199. sayısı 120 sayfa olarak yayınlanan dergide son sayfa gelecek sayı ile ilgili haberlere ayrılıyor. Çıkacak sayının içeriği hakkındaki bilgilerden ikisi şöyle: Avukat Muhammet Emin Özkan, Kasım’da, Necip Fazıl’la ilgili birkaç hatırasını yayınlayacak. Bu yıl yazarlığının 50. yılı kutlanan Rasim Özdenören’le Ankara’daki evinde yapılmış spontan söyleşi derginin 200. sayısında. Yeni sayısında yazılarına yer verilecek, dergiye katılımı kesinleşmiş imzalardan bazıları ise şöyle: Ali Günvar, Nuri Sağlam, Yılmaz Taşçıoğlu…
Yedi İklim’in bu sayısında oluşturulan kurumsal kimlik, kapak ve sayfa tasarımı formatı, reklam yaratıcıları Cevdet Karal – Mükremin Seçim imzasını taşıyor. Yeni yayın konsepti ve içerik yönetiminde Cevdet Karal editör, Ali Haydar Haksal ise Genel Yayın Yönetmeni olarak görev alıyor. Derginin Ekim sayısında dikkat çeken bazı ilanlar da Yedi İklim’in yeni modelini geliştiren yaratıcı grubun çalışmalarından.

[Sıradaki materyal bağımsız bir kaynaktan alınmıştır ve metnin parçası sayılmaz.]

-- ==== Sys2Proof/Machine/Integer.lean ====
section
/-! DEFINITION. The integer family (`41_integer.md` R220 to R231). All sums are modulo 2^32 (R230). -/

namespace Sys2Proof.Machine

/-- R220 AUIPC: `pc` plus the upper immediate. -/
def execAuipc (rd : RegNum) (imm20 : BitVec 20) (s : State) : Result :=
  setRegister rd (s.pc + upperValue imm20) s

/-- R221 SLT: 1 if `x[rs1] <s x[rs2]`, else 0. -/
def execSlt (rd rs1 rs2 : RegNum) (s : State) : Result :=
  setRegister rd (truthWord (lessSigned (readReg s rs1) (readReg s rs2))) s

/-- R222 SLTU: 1 if `x[rs1] <u x[rs2]`, else 0. -/
def execSltu (rd rs1 rs2 : RegNum) (s : State) : Result :=
  setRegister rd (truthWord (lessUnsigned (readReg s rs1) (readReg s rs2))) s

/-- R223 SLTI: 1 if `x[rs1] <s sext_32(imm12)`, else 0. -/
def execSlti (rd rs1 : RegNum) (imm12 : BitVec 12) (s : State) : Result :=
  setRegister rd (truthWord (lessSigned (readReg s rs1) (imm12Value imm12))) s

/-- R224 SLTIU: 1 if `x[rs1] <u sext_32(imm12)`, else 0. -/
def execSltiu (rd rs1 : RegNum) (imm12 : BitVec 12) (s : State) : Result :=
  setRegister rd (truthWord (lessUnsigned (readReg s rs1) (imm12Value imm12))) s

/-- R225 LUI: the upper immediate. -/
def execLui (rd : RegNum) (imm20 : BitVec 20) (s : State) : Result :=
  setRegister rd (upperValue imm20) s

/-- R226 ADD. -/
def execAdd (rd rs1 rs2 : RegNum) (s : State) : Result :=
  setRegister rd (readReg s rs1 + readReg s rs2) s

/-- R227 SUB. -/
def execSub (rd rs1 rs2 : RegNum) (s : State) : Result :=
  setRegister rd (readReg s rs1 - readReg s rs2) s

/-- R228 ADDI. -/
def execAddi (rd rs1 : RegNum) (imm12 : BitVec 12) (s : State) : Result :=
  setRegister rd (readReg s rs1 + imm12Value imm12) s

end Sys2Proof.Machine
end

Yedi İklim, senelerdir yazın dünyasında işlerlik taşıyan bir dergi.Israrlı,duyarlıklı, özverili bir çabanın ürünü.Bu çaba adamakıllı bir dergi çıkarabilmenin mali yüküyle birleştiğinde iyice anlam kazanıyor.Ne var ki Dergilerin yaşayabilmelerinin tek koşulu da sağlam ve özverili okuyucu.Beş-on sayı yayınlandıktan sonra kendilerini edebiyatın kalesi zannedip etrafa burun kıvıran,yayınlar bir tarafa; Dergah,Yedi İklim gibi mütevazi,samimi,değer bilir ve köklü yayınları;Türk Edebiyatı,Hece,Varlık vs. gibi artık misyon oluşturmuş dergileri sürekli takip ederek bu çabayı anlamlandırabiliriz.özellikle Aralık’ın internete taşınmasıyla bu gerçek daha iyi farkediliyor.Yaşayan Edebiyat’ın varlığından bahsedebiliyorsak başka çıkar yolun olmadığını da söyleyebiliriz.Tabii artık edebiyat önemliyse.